Meekahaefele Masooa is accused of murdering motorcyclist Douglas Pearce in an apparent road rage incident on Valentine’s Day in 2014, although his trial has dragged at the high court in Joburg for various reasons.

The State claimed Masooa shot and killed Pearce after a verbal altercation on Malibongwe Drive in Randburg, firing as the biker turned his back.

But Masooa, a lawyer from Centurion, has claimed it was in self-defence and that Pearce had been facing him while attacking him, when the biker’s own firearm discharged.

Key to the State’s assertion was forensics expert Chris Mangena, who entered the public spotlight for his testimony during the Oscar Pistorius murder trial.

It was Mangena’s findings that ultimately allowed the prosecution to convict the Paralympian, though his expertise has come under fire in Masooa’s case this week.

Mangena said it was indisputable that Pearce was shot while facing away from Masooa, mostly based on the bullet holes in Pearce’s jacket. However, defence advocate Lydia van Niekerk has argued through her own expert that relying on the fibres of the jacket for indisputable proof that Pearce was murdered would be foolhardy.

However, Van Niekerk didn’t stop with her experts, as she then began an attack on Mangena’s credibility as he returned for further testimony.

Van Niekerk produced a copy of the findings of an internal police disciplinary hearing against former KwaZulu-Natal Hawks head Johan Booysen, finalised in 2014. While the findings vindicated Booysen and said he should not have been suspended, the chair of the panel conducting the investigation, advocate Nazeer Cassim, had chastised Mangena.
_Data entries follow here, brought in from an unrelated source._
-- ==== Sys2Proof/Laws/Ops.lean ====
section
/-! SUPPORT. What each shared operation of Ops.lean and Household.lean can do, said once. -/

namespace Sys2Proof.Machine

/-! ### Counters -/

/-- A saturating increment is the smaller of the limit and the sum. -/
theorem satInc_eq_min (limit n : Nat) : satInc limit n = min limit (n + 1) := by
  unfold satInc; split <;> omega

theorem satInc_le (limit n : Nat) : satInc limit n ≤ limit := by
  rw [satInc_eq_min]; exact Nat.min_le_left ..

theorem count16_le (n : Nat) : count16 n ≤ max16 := satInc_le ..

theorem count32_le (n : Nat) : count32 n ≤ max32 := satInc_le ..

theorem satAdd_le (limit n k : Nat) : satAdd limit n k ≤ limit := Nat.min_le_left ..

/-! ### Power -/

/-- On a powered node a command is its effect. -/
theorem whenPowered_on {s : State} (h : s.supervisor.powered = true) (f : State → State) :
    s.whenPowered f = .next (f s) := by simp [State.whenPowered, h]

/-- In power-off a command finds no occasion. -/
theorem whenPowered_off {s : State} (h : s.supervisor.powered = false) (f : State → State) :
    s.whenPowered f = .next s := by simp [State.whenPowered, h]

/-- A command gated by power always answers a next state. -/
theorem whenPowered_goes (s : State) (f : State → State) : ∃ t, s.whenPowered f = .next t := ⟨_, rfl⟩

/-- Whatever holds of the state and of the effect's result holds of a gated command's result. -/
theorem whenPowered_preserves {P : State → Prop} {s t : State} {f : State → State}
    (h : s.whenPowered f = .next t) (hs : P s) (hf : P (f s)) : P t := by
  unfold State.whenPowered at h
  cases h
  split <;> assumption

/-! ### Notifications -/

/-- A notification of the block's own epoch, with no completion outstanding, is delivered. -/
@[simp] theorem Delivery.front_current {α : Type} {completions epoch : Nat} (h : completions ≤ epoch) (item : α)
    (rest : List Notice) : Delivery.front completions epoch epoch item rest = .delivered item rest := by
  simp [Delivery.front, show ¬ epoch < completions by omega]

/-- A notification issued before a configuration write completed is discarded, whatever the block has taken (R130). -/
@[simp] theorem Delivery.front_old {α : Type} {completions e : Nat} (h : e < completions) (epoch : Nat) (item : α)
    (rest : List Notice) : Delivery.front completions epoch e item rest = .discarded rest := by
  simp [Delivery.front, h]

/-! ### Rings -/

/-- A ring that holds a record has one of the lowest interval. -/
theorem exists_lowest {α : Type} (interval : α → Nat) : ∀ {ring : List α}, ring ≠ [] →
    ∃ y ∈ ring, ∀ z ∈ ring, interval y ≤ interval z
  | [a], _ => ⟨a, by simp, by simp⟩
  | a :: b :: rest, _ => by
    obtain ⟨y, hy, low⟩ := exists_lowest interval (ring := b :: rest) (by simp)
    by_cases h : interval a ≤ interval y
    · exact ⟨a, by simp, fun z hz => by
        rcases List.mem_cons.1 hz with rfl | hz
        · exact Nat.le_refl _
        · exact Nat.le_trans h (low z hz)⟩
    · exact ⟨y, List.mem_cons_of_mem _ hy, fun z hz => by
        rcases List.mem_cons.1 hz with rfl | hz
        · omega
        · exact low z hz⟩

/-- The first record of the lowest interval is the one that leaves. -/
theorem dropLowest_eq {α : Type} (interval : α → Nat) {ring before after : List α} {y : α}
    (split : ring = before ++ y :: after) (low : ∀ z ∈ ring, interval y ≤ interval z)
    (first : ∀ z ∈ before, interval y < interval z) : dropLowest interval ring = before ++ after := by
  have notBefore : ∀ z ∈ before, ¬ (ring.all fun w => decide (interval z ≤ interval w)) = true := by
    intro z hz all
    have := of_decide_eq_true (List.all_eq_true.1 all y (by simp [split]))
    have := first z hz
    omega
  have here : (ring.all fun w => decide (interval y ≤ interval w)) = true := by
    simpa using low
  unfold dropLowest
  conv => lhs; arg 2; rw [split]
  rw [List.eraseP_append_right _ notBefore]
  simp only [List.eraseP_cons, here, cond_true]

/-- A ring that holds a record loses exactly one. -/
theorem dropLowest_length {α : Type} (interval : α → Nat) {ring : List α} (h : ring ≠ []) :
    (dropLowest interval ring).length = ring.length - 1 := by
  obtain ⟨y, hy, low⟩ := exists_lowest interval h
  exact List.length_eraseP_of_mem hy (by simpa using low)

/-- A record enters a ring with room last. -/
theorem enterRing_room {α : Type} (interval : α → Nat) {ring : List α} (h : ring.length < ringSize) (x : α) :
    enterRing interval ring x = ring ++ [x] := by
  simp [enterRing, h]

/-- A full ring loses its first record of the lowest interval, then the record enters it last. -/
theorem enterRing_full {α : Type} (interval : α → Nat) {ring before after : List α} {y : α}
    (full : ringSize ≤ ring.length) (split : ring = before ++ y :: after)
    (low : ∀ z ∈ ring, interval y ≤ interval z) (first : ∀ z ∈ before, interval y < interval z) (x : α) :
    enterRing interval ring x = before ++ after ++ [x] := by
  rw [enterRing, if_neg (by omega), dropLowest_eq interval split low first]

/-- What a ring holds once a record has entered was in it before, or is that record. -/
theorem mem_of_mem_enterRing {α : Type} {interval : α → Nat} {ring : List α} {x z : α}
    (h : z ∈ enterRing interval ring x) : z ∈ ring ∨ z = x := by
  rw [enterRing, List.mem_append, List.mem_singleton] at h
  refine h.imp_left fun h => ?_
  split at h
  · exact h
  · exact List.mem_of_mem_eraseP h

/-- A ring never holds more than three records. -/
theorem enterRing_length_le {α : Type} (interval : α → Nat) (ring : List α) (x : α) (h : ring.length ≤ ringSize) :
    (enterRing interval ring x).length ≤ ringSize := by
  unfold enterRing
  split
  · simp only [List.length_append, List.length_singleton]
    omega
  · have some_ : ring ≠ [] := by
      rintro rfl
      simp_all [ringSize]
    simp only [List.length_append, List.length_singleton, dropLowest_length interval some_, ringSize] at *
    omega

/-- The record that enters a ring is its last. -/
theorem enterRing_getLast? {α : Type} (interval : α → Nat) (ring : List α) (x : α) :
    (enterRing interval ring x).getLast? = some x := by
  simp [enterRing]

theorem Meter.release_ring_length_le (m : Meter) (k : Nat) : (m.release k).ring.length ≤ m.ring.length :=
  List.length_filter_le ..

theorem Supply.release_ring_length_le (u : Supply) (k : Nat) : (u.release k).ring.length ≤ u.ring.length :=
  List.length_filter_le ..

/-! ### The settlement queue -/

/-- The queue never holds more than 24 records. -/
theorem SettlementQueue.enter_length_le (q : SettlementQueue) (x : SettlementRecord)
    (h : q.records.length ≤ queueSize) : (q.enter x).records.length ≤ queueSize := by
  unfold SettlementQueue.enter
  split <;> simp_all [queueSize] <;> omega

/-- The record that enters the queue is its newest. -/
theorem SettlementQueue.enter_getLast? (q : SettlementQueue) (x : SettlementRecord) :
    (q.enter x).records.getLast? = some x := by
  unfold SettlementQueue.enter
  split <;> simp

/-! ### The household lines -/

/-- A duty is a ten-bit value. -/
theorem dutyOf_le (h : Option HeldResult) : dutyOf h ≤ 1023 := by
  unfold dutyOf
  split
  · split
    · rename_i r hr
      refine Nat.div_le_of_le_mul ?_
      nlinarith [Nat.sub_le r.supply r.demand]
    · omega
  · omega

/-! ### Posting -/

/-- A posting changes only the account, the queue and LIM. -/
theorem State.post_frame (x : SettlementRecord) (s : State) :
    s.post x = { s with
      account := { s.account with ledger := { s.account.ledger with figures := s.account.ledger.figures.posted x } }
      queue := s.queue.enter { x with balance := (s.account.ledger.figures.posted x).balance }
      outputs := { s.outputs with
        lim := s.supervisor.op != .holdUp && limOf s.limitFloor (s.account.ledger.figures.posted x).balance } } := rfl

/-- Results taken change only the outputs. -/
theorem State.takeResult_frame (x : HeldResult) (s : State) :
    ∃ o, s.takeResult x = s.setOutputs o ∧ o.held = some x ∧ o.lim = s.outputs.lim ∧ o.power = s.outputs.power := by
  unfold State.takeResult
  split
  · exact ⟨_, rfl, rfl, rfl, rfl⟩
  · exact ⟨_, rfl, rfl, rfl, rfl⟩

/-! ### The port -/

/-- An answer is the port answered, if it waited for this kind. -/
theorem State.answer_eq (s : State) (kind : RequestKind) (code : ResponseCode) (contents : List Byte) :
    s.answer kind code contents = s.setPort (Safety.waitAnswered s.port kind.byte (code.byte :: contents)) := by
  unfold State.answer State.portAwaits Safety.waitAnswered State.respond
  by_cases h : s.port.state = .executing ∧ s.port.begun = true ∧ s.port.held.map (·.kind) = some kind.byte
  · obtain ⟨h1, h2, h3⟩ := h
    simp [h1, h2, h3]
  · rw [if_neg h, if_neg (by simpa [and_assoc] using h)]
    rfl

/-- An answer changes only the port. -/
theorem State.answer_frame (s : State) (kind : RequestKind) (code : ResponseCode) (contents : List Byte) :
    ∃ p, s.answer kind code contents = s.setPort p := ⟨_, s.answer_eq kind code contents⟩

end Sys2Proof.Machine
end

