theorem checkpointAt_bytes {x : Checkpoint} (h : CheckpointInRange x) : CheckpointAt x.bytes x := by
  obtain ⟨⟨seq, c, period, opening⟩, last, figures, summary⟩ := h
  have tag := x.tag.isLt
  have cumExport := x.cumExport.isLt
  have cumImport := x.cumImport.isLt
  constructor
  · simp [Checkpoint.bytes, Checkpoint.fields, fieldNat_skip, fieldNat_beBytes_append]
    omega
  · simp [Checkpoint.bytes, Checkpoint.fields, fieldNat_skip, fieldNat_beBytes_append]
    omega
  · simp [Checkpoint.bytes, Checkpoint.fields, fieldNat_skip, fieldNat_beBytes_append]
    omega
  · intro none
    simp [Checkpoint.bytes, Checkpoint.fields, none, optionBytes, fieldNat_skip, fieldNat_cons_skip, fieldNat_cons_head,
      fieldNat_beBytes_append]
  · intro k some
    have := last k some
    simp [Checkpoint.bytes, Checkpoint.fields, some, optionBytes, fieldNat_skip, fieldNat_cons_skip, fieldNat_cons_head,
      fieldNat_beBytes_append]
    omega
  · have account : fieldBytes x.bytes 23 166 = x.ledger.bytes := by
      simp [Checkpoint.bytes, Checkpoint.fields, fieldBytes_skip, fieldBytes_head]
    rw [account]
    exact ledgerAt_bytes ⟨⟨period, opening⟩, figures, summary⟩
  · rw [fieldBytes, checkpoint_check, List.take_of_length_le (by simp)]

/-- A checkpoint read from the bytes in which it stands. -/
theorem checkpoint_read {bs : List Byte} {x : Checkpoint} (h : CheckpointAt bs x) : Checkpoint.ofBytes bs = x := by
  obtain ⟨⟨seq, tag⟩, ⟨cumExport, cumImport⟩, interval, absent, last, account, -⟩ := h
  have read : presentNat (fieldNat bs 18 1) (fieldNat bs 19 4) = x.last := by
    cases held : x.last with
    | none => rw [(absent held).1]; rfl
    | some k => rw [(last k held).1, (last k held).2]; rfl
  simp [Checkpoint.ofBytes, checkpointSeq, checkpointTag, seq, tag, cumExport, cumImport, interval, read,
    ledger_read account]

/-- Byte 18 of a record, the presence byte of the last reckoned interval, tells it from erased bytes. -/
theorem checkpoint_not_erased {x : Checkpoint} (h : CheckpointInRange x) : ∃ b ∈ x.bytes, b ≠ 0xFF#8 := by
  obtain ⟨-, -, -, absent, last, -, -⟩ := checkpointAt_bytes h
  have presence : fieldNat x.bytes 18 1 ≤ 1 := by
    cases held : x.last with
    | none => simp [(absent held).1]
    | some k => simp [(last k held).1]
  have place : 18 < x.bytes.length := by simp
  refine ⟨x.bytes[18], List.getElem_mem place, fun erased => ?_⟩
  rw [fieldNat_byte place, erased] at presence
  exact absurd presence (by decide)

theorem passing_checkpoint {x : Checkpoint} (h : CheckpointInRange x) :
    (Place.written x.bytes).passing 191 = some x.bytes :=
  passing_eq_some.mpr ⟨rfl, checkpoint_length x, checkpoint_not_erased h, checkpoint_check x⟩

/-- Settles O6: the items stand at their offsets, the fields are read at the same offsets, and the presence byte of the
last reckoned interval is never 0xFF. -/
theorem checkpointReadsBack : Obligations.CheckpointReadsBack := by
  refine ⟨fun x h => ⟨checkpoint_length x, passing_checkpoint h,
    checkpoint_read (checkpointAt_bytes h), checkpointAt_bytes h⟩,
    fun bs => ⟨rfl, rfl⟩, fun p size bs => passing_eq_some⟩

end Sys2Proof.Machine

/-! SUPPORT. The tally frame reads back, and its check (R210 to R212). -/

namespace Sys2Proof.Machine

open Sys2Proof.Safety

section
variable {g : Configuration} {ci ri : Nat} {own : OwnRecord} {state : SupplyState} {held : Bool} {copy : CopyMark}

theorem frameContent_length : (frameContent g ci ri own state held copy).length = 24 := by simp [frameContent]

/-- The status byte, bit by bit (R212). -/
theorem statusByte_toNat (saturated restarted : Bool) : (statusByte state held saturated restarted).toNat =
    state.code + 4 * bitOf held + 8 * bitOf saturated + 16 * bitOf restarted := by
  cases state <;> cases held <;> cases saturated <;> cases restarted <;> rfl

theorem supply_of_status (saturated restarted : Bool) :
    supplyOfCode ((statusByte state held saturated restarted).toNat % 4) = some state := by
  cases state <;> cases held <;> cases saturated <;> cases restarted <;> rfl

theorem flags_of_status (saturated restarted : Bool) :
    (statusByte state held saturated restarted).toNat.testBit 2 = held ∧
    (statusByte state held saturated restarted).toNat.testBit 3 = saturated ∧
    (statusByte state held saturated restarted).toNat.testBit 4 = restarted := by
  cases state <;> cases held <;> cases saturated <;> cases restarted <;> decide

/-- The content's fields at their offsets. -/
theorem frameContent_fields (cooperative : g.cooperative < 2 ^ 16) (nodeId : g.nodeId < 2 ^ 8)
    (lengthCode : g.lengthCode < 2 ^ 8) (interval : ci < 2 ^ 32) (remaining : ri < 2 ^ 16)
    (exported : own.exportWh < 2 ^ 16) (imported : own.importWh < 2 ^ 16) {bs : List Byte}
    (content : bs = frameContent g ci ri own state held copy) :
    (fieldNat bs 0 2 = g.cooperative ∧ fieldNat bs 2 1 = g.nodeId ∧ fieldNat bs 3 1 = g.lengthCode) ∧
    (fieldNat bs 4 4 = ci ∧ fieldNat bs 8 2 = ri) ∧
    (fieldNat bs 10 2 = own.exportWh ∧ fieldNat bs 12 2 = own.importWh ∧
      fieldNat bs 14 4 = own.cumExport.toNat ∧ fieldNat bs 18 4 = own.cumImport.toNat) ∧
    fieldNat bs 22 1 = (statusByte state held own.saturated own.restarted).toNat ∧
    fieldNat bs 23 1 = (byteOf (16 * copy.count + copy.index)).toNat := by
  have cumExport := own.cumExport.isLt
  have cumImport := own.cumImport.isLt
  subst content
  refine ⟨⟨?_, ?_, ?_⟩, ⟨?_, ?_⟩, ⟨?_, ?_, ?_, ?_⟩, ?_, ?_⟩
  all_goals
    simp [frameContent, fieldNat_skip, fieldNat_cons_skip, fieldNat_cons_head, fieldNat_beBytes_append]
  all_goals omega

theorem frameContent_reads (cooperative : g.cooperative < 2 ^ 16) (nodeId : g.nodeId < 2 ^ 8)
    (lengthCode : g.lengthCode < 2 ^ 8) (interval : ci < 2 ^ 32) (remaining : ri < 2 ^ 16)
    (exported : own.exportWh < 2 ^ 16) (imported : own.importWh < 2 ^ 16) :
    Frame.ofContent (frameContent g ci ri own state held copy) =
      { cooperative := g.cooperative, sender := g.nodeId, lengthCode := g.lengthCode, ci := ci, ri := ri
        exportWh := own.exportWh, importWh := own.importWh, cumExport := own.cumExport, cumImport := own.cumImport
        supply := some state, held := held, saturated := own.saturated, restarted := own.restarted } := by
  obtain ⟨⟨f0, f2, f3⟩, ⟨f4, f8⟩, ⟨f10, f12, f14, f18⟩, f22, -⟩ :=
    frameContent_fields (state := state) (held := held) (copy := copy) cooperative nodeId lengthCode interval remaining
      exported imported rfl
  obtain ⟨heldBit, saturatedBit, restartedBit⟩ :=
    flags_of_status (state := state) (held := held) own.saturated own.restarted
  simp only [Frame.ofContent, f0, f2, f3, f4, f8, f10, f12, f14, f18, f22, supply_of_status, heldBit, saturatedBit,
    restartedBit, BitVec.ofNat_toNat, BitVec.setWidth_eq]
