-- ==== Sys2Proof/Tests/Slice0.lean ====
section
/-! SUPPORT. The model's own tests: every constructor's decoding by a word written out from 30_encoding.md rule R64, words
no row accepts, single steps from the vectors of 95_test_vectors.md, and witnesses for the hypotheses of the statements. -/

namespace Sys2Proof.Tests

open Sys2Proof.Machine

/-! ### Words that are not well formed: one of each class of rule R66 -/

theorem test_illFormed_family0 : wellFormedWord 0x0000#16 = false ∧ wellFormedWord 0x01E0#16 = false := by decide
theorem test_illFormed_family5 : wellFormedWord 0x5AB1#16 = false := by decide
theorem test_illFormed_family8 : wellFormedWord 0x8AB8#16 = false ∧ wellFormedWord 0x8ABF#16 = false := by decide
theorem test_illFormed_family9 : wellFormedWord 0x9AB1#16 = false := by decide
theorem test_illFormed_familyE : wellFormedWord 0xE09F#16 = false := by decide
theorem test_illFormed_familyF : wellFormedWord 0xF01F#16 = false := by decide
/-- Vectors X1 to X13 of section 2.2: none of these words is an instruction. -/
theorem test_unknown_words : ([0x0000, 0x0123, 0x00E1, 0x01E0, 0x5AB1, 0x8AB8, 0x8ABF, 0x9AB1, 0xE09F, 0xE000, 0xF000,
    0xF01F, 0xFF75] : List Word).all (fun op => decode op == none) = true := by decide
theorem test_decodeBytes_tooShort : decodeBytes [0x6A#8] = .error .tooShort := by rfl

/-! ### Decoding, the words written out nibble by nibble from rule R64 -/

theorem test_decode_cls : decode 0x00E0#16 = some (.cls) := by decide
theorem test_decode_ret : decode 0x00EE#16 = some (.ret) := by decide
theorem test_decode_jp : decode 0x1ABC#16 = some (.jp 0xABC#12) := by decide
theorem test_decode_call : decode 0x2ABC#16 = some (.call 0xABC#12) := by decide
theorem test_decode_seImm : decode 0x3A05#16 = some (.seImm 0xA#4 0x05#8) := by decide
theorem test_decode_sneImm : decode 0x4A05#16 = some (.sneImm 0xA#4 0x05#8) := by decide
theorem test_decode_seReg : decode 0x5AB0#16 = some (.seReg 0xA#4 0xB#4) := by decide
theorem test_decode_ldImm : decode 0x6A05#16 = some (.ldImm 0xA#4 0x05#8) := by decide
theorem test_decode_addImm : decode 0x7A02#16 = some (.addImm 0xA#4 0x02#8) := by decide
theorem test_decode_ldReg : decode 0x8AB0#16 = some (.ldReg 0xA#4 0xB#4) := by decide
theorem test_decode_orReg : decode 0x8AB1#16 = some (.orReg 0xA#4 0xB#4) := by decide
theorem test_decode_andReg : decode 0x8AB2#16 = some (.andReg 0xA#4 0xB#4) := by decide
theorem test_decode_xorReg : decode 0x8AB3#16 = some (.xorReg 0xA#4 0xB#4) := by decide
theorem test_decode_addReg : decode 0x8AB4#16 = some (.addReg 0xA#4 0xB#4) := by decide
theorem test_decode_sub : decode 0x8AB5#16 = some (.sub 0xA#4 0xB#4) := by decide
theorem test_decode_shr : decode 0x8AB6#16 = some (.shr 0xA#4 0xB#4) := by decide
theorem test_decode_subn : decode 0x8AB7#16 = some (.subn 0xA#4 0xB#4) := by decide
theorem test_decode_shl : decode 0x8ABE#16 = some (.shl 0xA#4 0xB#4) := by decide
theorem test_decode_sneReg : decode 0x9AB0#16 = some (.sneReg 0xA#4 0xB#4) := by decide
theorem test_decode_ldI : decode 0xA300#16 = some (.ldI 0x300#12) := by decide
theorem test_decode_jpV0 : decode 0xB300#16 = some (.jpV0 0x300#12) := by decide
theorem test_decode_rnd : decode 0xCA0F#16 = some (.rnd 0xA#4 0x0F#8) := by decide
theorem test_decode_drw : decode 0xD125#16 = some (.drw 0x1#4 0x2#4 0x5#4) := by decide
theorem test_decode_skp : decode 0xE29E#16 = some (.skp 0x2#4) := by decide
theorem test_decode_sknp : decode 0xE2A1#16 = some (.sknp 0x2#4) := by decide
theorem test_decode_ldFromDT : decode 0xF407#16 = some (.ldFromDT 0x4#4) := by decide
theorem test_decode_ldKey : decode 0xF30A#16 = some (.ldKey 0x3#4) := by decide
theorem test_decode_ldDT : decode 0xF415#16 = some (.ldDT 0x4#4) := by decide
theorem test_decode_ldST : decode 0xF418#16 = some (.ldST 0x4#4) := by decide
theorem test_decode_addI : decode 0xF21E#16 = some (.addI 0x2#4) := by decide
theorem test_decode_ldFont : decode 0xF029#16 = some (.ldFont 0x0#4) := by decide
theorem test_decode_ldBcd : decode 0xF533#16 = some (.ldBcd 0x5#4) := by decide
theorem test_decode_stRegs : decode 0xF255#16 = some (.stRegs 0x2#4) := by decide
theorem test_decode_ldRegs : decode 0xF265#16 = some (.ldRegs 0x2#4) := by decide
/-- The table's word of `DRW` read as the host reads it, and a word no row accepts. -/
theorem test_decodeTableWord : decodeTableWord 16 0xD125 = some (.drw 1 2 5) ∧ decodeTableWord 16 0x0000 = none := by
  decide

/-! ### Single steps (95_test_vectors.md part 2) -/

/-- What a vector checks of the state after a step that is ok. -/
def onNext {α : Type} (o : Host.Outcome State Fault Refusal) (view : State → α) : Option α :=
  match o with
  | .next s => some (view s)
  | _ => none

/-- What a vector checks of a condition: its code, and the state it leaves. -/
def onFault {α : Type} (o : Host.Outcome State Fault Refusal) (view : State → α) : Option (Nat × α) :=
  match o with
  | .fault f => some (f.code, view f.left)
  | _ => none

/-- The reset state with the word `w` at 0x200. -/
def at200 (w : Nat) : State := State.reset.withFetchWord 16 w

/-- A register set before the step. -/
def withV (s : State) (x : Reg) (b : Byte) : State := s.setReg x b

/-- Bytes put into memory before the step. -/
def withBytes (s : State) (a : Nat) (bs : List Byte) : State := s.setMem (s.mem.writeBytes a bs)

/-- A key held down before the step. -/
def withKey (s : State) (k : Fin 16) : State := s.setKey k true

/-- A stack of `n` entries, the top one `w`. -/
def withStack (s : State) (n : Fin 17) (top : Fin 16) (w : Word) : State :=
  { s with sp := n, stack := s.stack.set top w }
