-- ==== Sys2Proof/Word.lean ====
section
/-! DEFINITION. The word types of the KY-4 and their plainest arithmetic (spec/00_scope.md R2, R3, R9). -/

namespace Sys2Proof

/-- A 64-bit scalar: s-registers, e-registers, CSRs, addresses while they are computed (R98, R107). -/
abbrev Word := BitVec 64

/-- One byte of memory (R4). -/
abbrev Byte := BitVec 8

/-- One tile row, 1 KiB (R98); element i of size n bytes stands at byte i·n (R113). -/
abbrev Row := BitVec 8192

/-- One vector mask, 1,024 bits (R390). -/
abbrev VMask := BitVec 1024

/-- The bits `[lo + n - 1 : lo]` of a number (R3). -/
def bits (w lo n : Nat) : Nat := w / 2 ^ lo % 2 ^ n

/-- A field of n bits read as two's complement (R97). -/
def signed (n v : Nat) : Int := if v % 2 ^ n < 2 ^ (n - 1) then (v % 2 ^ n : Nat) else (v % 2 ^ n : Nat) - 2 ^ n

end Sys2Proof
end

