/-- A store arrives at a level; its retirement is progress of its stream (R88). -/
def State.arrive (s : State) (st : Store) (lvl : Nat) : State :=
  let at' (l : Nat) : Bool := decide (st.retireLevel ≤ l) || decide (st.homeLevel ≤ l)
  let s := if at' lvl then s.storeToken st else s
  let s := if at' lvl && !(at' (lvl - 1)) && decide (st.sid < 4096) then s.progress st.sid else s
  let st := if at' lvl then { st with ts := none } else st
  if st.homeLevel ≤ lvl then s.commit st else s.setAt lvl (s.at lvl ++ [st])

/-- The live operand windows of a core that a write would touch (R146). -/
def State.inWindow (s : State) (c o n : Nat) : Bool := (s.core c).windows.any fun w => decide (w.lo < o + n) && decide (o ≤ w.hi)

def Store.windowHeld (s : State) (st : Store) : Bool :=
  match st.loc with
  | .sp c o => s.inWindow c o st.data.length
  | _ => false

/-- A store writes the scratchpad half or the rings of a stream. -/
def Store.into (x : Store) (t : Nat) (wide : Bool) : Bool :=
  match x.loc with
  | .sp c o => c == coreOf t && (wide || o / Config.halfBytes == t % 2)
  | .commit c r => c == coreOf t && (wide || r / 8 == t % 2)
  | _ => false

/-- None of the stores named stands below a level. -/
def State.reached (s : State) (ids : List Nat) (lvl : Nat) : Bool :=
  ((List.range lvl).all fun l => (s.at l).all fun st => !ids.contains st.id) && s.imageStores.all fun x => lvl == 0 || !ids.contains x.id

/-- A store can reach its home. -/
def State.routeClear (s : State) (st : Store) : Bool := s.clearTo st.core st.loc

/-- A store is discarded on its way (R289). -/
def State.flushed (s : State) (st : Store) : Bool := s.cutOff st.wid st.core st.loc

/-- A live window holds a store that S issued before this one (R146). -/
def State.heldBefore (s : State) (st : Store) : Bool :=
  (s.allStores.any fun x => x.sid == st.sid && decide (x.id < st.id) && x.windowHeld s) || (s.guests st.sid).any fun x => decide (x.id < st.id)

/-- Where a store goes from the store queue: to CORE, and a release to its scope's point at once, where it retires (R189), so that no value is
seen of a lane that may still fault (R211; assumption 133). -/
def Store.firstLevel (st : Store) : Nat := Nat.min st.retireLevel st.homeLevel

/-- The point a store at a level goes to next. -/
def Store.nextLevel (st : Store) (lvl : Nat) : Nat := if lvl = 0 then st.firstLevel else lvl + 1

/-- The stores to its bytes at the points that a store passes on its way out of the store queue. -/
def State.inWay (s : State) (st : Store) : List Nat :=
  (List.range (st.firstLevel - 1)).flatMap fun i => ((s.at (i + 1)).filter fun x => samePoint (i + 1) x.core st.core && x.overlaps st).map (·.id)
Mangena had testified against Booysen over a matter where a suspect was shot by police, allegedly under Booysen's management.

However, Mangena had examined the ballistic evidence four years later, constructing a report that allegedly ignored key evidence by a colleague.

“Captain Mangena, who prepared the ballistics report some four years later, did not have regard to the objective findings of (the colleague). It raises, to my mind, an improper purpose in seeking to discredit Booysen, unless there is a reasonable innocent explanation,” Cassim wrote.

When the report was presented in court, Mangena denied the allegations. He also insisted that his testimony in Masooa’s matter was correct.

The trial is set to continue in March.